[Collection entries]

○ ○ ○ ○ ○

-- ==== Sys2Proof/Tests/Slice0.lean ====
section
/-! SUPPORT. Tests: words written out from the spec's encoding tables, the spec's own vectors (95_test_vectors.md), one
step each, and for each statement with hypotheses a state and operands that meet them. -/

namespace Sys2Proof.Tests

open Sys2Proof Sys2Proof.Machine

/-- The next state of an outcome. -/
def nextOf : Host.Outcome State Fault Refusal → Option State
  | .next s => some s
  | _ => none

/-- The refusal of an outcome. -/
def refusalOf : Host.Outcome State Fault Refusal → Option Refusal
  | .refused r => some r
  | _ => none

/-- `out[0 .. n)` written: the leading byte, 01 02 03 04, the byte `b5`, and 0x10 from index 6 on. -/
def written (l b5 : Byte) (n : Nat) : Memory :=
  ([(0, l), (1, 0x01), (2, 0x02), (3, 0x03), (4, 0x04), (5, b5)] ++
    (List.range 59).map fun i => ((i + 6, 0x10) : Host.Cell)).take n

/-- A ring with indices `h`, `t` and the slots given. -/
def ringOf (h t : Index) (slots : Memory) : RingBuffer := { slots := slots, fill := 0, head := h, tail := t }

/-- An assembly state in the middle of a frame: `p` bytes stored, threshold `e`, leading byte `l`, length byte `b5`. -/
def asmOf (p : BitVec 7) (e : BitVec 9) (l b5 : Byte) : Assembly :=
  { out := written l b5 p.toNat, fill := 0, position := p, expectedLength := e, leadingByte := l }

/-- The reset state with another ring. -/
def withRing (h t : Index) (slots : Memory) : State := { State.reset with ring := ringOf h t slots }

/-- A `FEED` in progress, the consumer's turn, one byte `b` held, in the middle of a frame. -/
def feedingOn (b : Byte) (p : BitVec 7) (e : BitVec 9) (l b5 : Byte) : State :=
  { State.reset with
    ring := ringOf 1 0 [(0, b)], asm := asmOf p e l b5, feeding := true, schedule := [.consumer] }

/-- `s` with another assembly state: `p` bytes stored, threshold `e`, leading byte `l`, length byte `b5`. -/
def inFrame (p : BitVec 7) (e : BitVec 9) (l b5 : Byte) : State := { State.reset with asm := asmOf p e l b5 }

/-- The reset state with one word on the producer port and the producer's turn. -/
def producerPresents (w : CmdWord) : State := { State.reset with producerPort := [w], schedule := [.producer] }

/-- The reset state with one word on the consumer port and the consumer's turn. -/
def consumerPresents (w : CmdWord) : State := { State.reset with consumerPort := [w], schedule := [.consumer] }

/-- The reset state with a word on each port, both presented at the instant of a hardware reset. -/
def resetPresents (p c : CmdWord) (feeding : Bool) : State :=
  { State.reset with producerPort := [p], consumerPort := [c], feeding := feeding, schedule := [.hardwareReset true true] }

/-! ### Ill-formed terms are refused -/

theorem test_reserved_is_ill_formed : (Instr.reservedOp 0).wellFormed = false := by decide
theorem test_push_is_ill_formed_on_consumer_port : (Instr.ringPush 0x62).acceptedOn .consumer = false := by decide
theorem test_feed_is_ill_formed_on_producer_port : Instr.feed.acceptedOn .producer = false := by decide
theorem test_lead_is_ill_formed_on_both_ports :
    Instr.lead62.acceptedOn .producer = false ∧ Instr.lead62.acceptedOn .consumer = false := by decide

/-! ### Decoding: words from R81's table, bytes from R76's table, bit by bit -/

theorem test_decode_ring_reset : decodeCommand 0b00000000000#11 = .ringReset := by decide
theorem test_decode_ring_push : decodeCommand 0b00101100010#11 = .ringPush 0x62 := by decide
theorem test_decode_ring_pop : decodeCommand 0b01000000000#11 = .ringPop := by decide
theorem test_decode_ring_size_ignores_data : decodeCommand 0b01111111111#11 = .ringSize := by decide
theorem test_decode_feed : decodeCommand 0b10000000000#11 = .feed := by decide
theorem test_decode_asm_reset : decodeCommand 0b10100000000#11 = .asmReset := by decide
theorem test_decode_reserved_six : decodeCommand 0b11000000001#11 = .reservedOp 0b000000001#9 := by decide
theorem test_decode_reserved_seven : decodeCommand 0b11111111110#11 = .reservedOp 0b111111110#9 := by decide
theorem test_decode_leads :
    (([0b01100010#8, 0b01100000#8, 0b01100111#8, 0b01110101#8, 0b01110001#8, 0b01100100#8, 0b01101000#8, 0b01111011#8,
      0b01111100#8]).map fun b => (decodeLead b).toOption) =
      ([.lead62, .lead60, .lead67, .lead75, .lead71, .lead64, .lead68, .lead7B, .lead7C] : List Instr).map some := by decide
theorem test_decode_lead_neighbours :
    ((([0x00, 0x61, 0x63, 0x7D, 0xAA, 0xFF] : List Byte).map fun b => (decodeLead b).toOption).all Option.isNone) = true := by
  decide
theorem test_port_rights : decodeCommandAt .producer 0x400 = .error (.wrongPort .producer) ∧
    decodeCommandAt .consumer 0x162 = .error (.wrongPort .consumer) ∧
    decodeCommandAt .producer 0x162 = .ok (.ringPush 0x62) := ⟨rfl, rfl, rfl⟩
theorem test_assembler_line : assemblerLine (.ringPush 0x62) = some "P: RING_PUSH 0x62" := by decide
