-- ==== Sys2Proof/Machine/Operands.lean ====
section
/-! DEFINITION. The operand forms: the argument checks of `DECODE` (43_target_map.md R221) and the requests `REQ(op, k)` the
operations build from their descriptors. `none` is the verdict INVALID. -/

namespace Sys2Proof.Machine

/-- A channel in its domain (R221). -/
def chanOk (chan : BitVec 8) : Bool := chan == chanRx || chan == chanTx

/-- The request of a generic access (R223 to R227): a read carries data 0. -/
def genericRequest (c : WidthClass) (o : OpFields) : Option (Family × Packet) :=
  some (.width c, pack c o.target.toNat o.write o.addr.toNat (if o.write then o.data.toNat else 0))

/-- The request of a named read at the caller's address: `pack_C(target, 0, op.addr, 0)`. -/
def readRequest (c : WidthClass) (target : Nat) (o : OpFields) : Option (Family × Packet) :=
  some (.width c, pack c target false o.addr.toNat 0)

/-- The request of a named write at the caller's address: `pack_C(target, 1, op.addr, op.data)`. -/
def writeRequest (c : WidthClass) (target : Nat) (o : OpFields) : Option (Family × Packet) :=
  some (.width c, pack c target true o.addr.toNat o.data.toNat)

/-- The 8x8 target of the VCTCXO tamer mode (R54). -/
def tamerTarget : Nat := 2

/-- The request of `TAMER_GET` (R234). -/
def tamerGetRequest (cfg : Cfg) : Option (Family × Packet) :=
  some (.width .c8x8, pack .c8x8 tamerTarget false cfg.tamerAddr.toNat 0)

/-- The check and the request of `TAMER_SET` (R235): the check reads the full 64-bit operand. -/
def tamerSetRequest (cfg : Cfg) (o : OpFields) : Option (Family × Packet) :=
  if o.data.toNat ≤ 2 then some (.width .c8x8, pack .c8x8 tamerTarget true cfg.tamerAddr.toNat o.data.toNat) else none

/-- The 8x8 target of a trigger (R232): 3 for TX, 4 for RX. -/
def trigTarget (chan : BitVec 8) : Nat := if chan = chanTx then 3 else 4

/-- The check and the request of `TRIG_READ` and `TRIG_WRITE` (R236, R237): the signal reaches the packet only as the
configured address. -/
def trigRequest (cfg : Cfg) (write : Bool) (data : Nat) (o : OpFields) : Option (Family × Packet) :=
  if h : chanOk o.chan ∧ o.sel.toNat < 3 then
    some (.width .c8x8, pack .c8x8 (trigTarget o.chan) write (cfg.trigAddr[o.sel.toNat]'h.2).toNat data)
  else none

/-- The check and the request of `IQCORR_READ` and `IQCORR_WRITE` (R240 to R242): the selector is the field's address. -/
def iqRequest (write : Bool) (data : Nat) (o : OpFields) : Option (Family × Packet) :=
  if o.sel.toNat ≤ 3 then some (.width .c8x16, pack .c8x16 1 write o.sel.toNat data) else none

/-- Request `k` of `AGC_DC_WRITE` (R247): `pack_8x16(2, 1, k, op.agc[k])`. -/
def agcRequest (o : OpFields) (k : Fin 6) : Packet := pack .c8x16 2 true k.val o.agc[k].toNat

/-- The check and the request of `RETUNE` (R301). -/
def retuneRequest (o : OpFields) : Option (Family × Packet) :=
  if chanOk o.chan then
    some (.retune,
      packRetune o.chan o.ts o.nint o.nfrac o.freqsel o.vcocap o.lowBand o.quickTune o.xbGpio)
  else none

/-- The check and the request of `RETUNE2` (R302). -/
def retune2Request (o : OpFields) : Option (Family × Packet) :=
  if chanOk o.chan then
    some (.retune2, packRetune2 o.chan o.ts o.niosProfile o.rffeProfile o.port o.spdt)
  else none

end Sys2Proof.Machine
end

○ ○ ○ ○ ○

=== ASSIGNMENT ===
Take each line above that holds the string "bytes" and copy it.

=== OUTPUT FOR THIS TASK ===
/-- An assembly state in the middle of a frame: `p` bytes stored, threshold `e`, leading byte `l`, length byte `b5`. -/
/-- `s` with another assembly state: `p` bytes stored, threshold `e`, leading byte `l`, length byte `b5`. -/
/-! ### Decoding: words from R81's table, bytes from R76's table, bit by bit -/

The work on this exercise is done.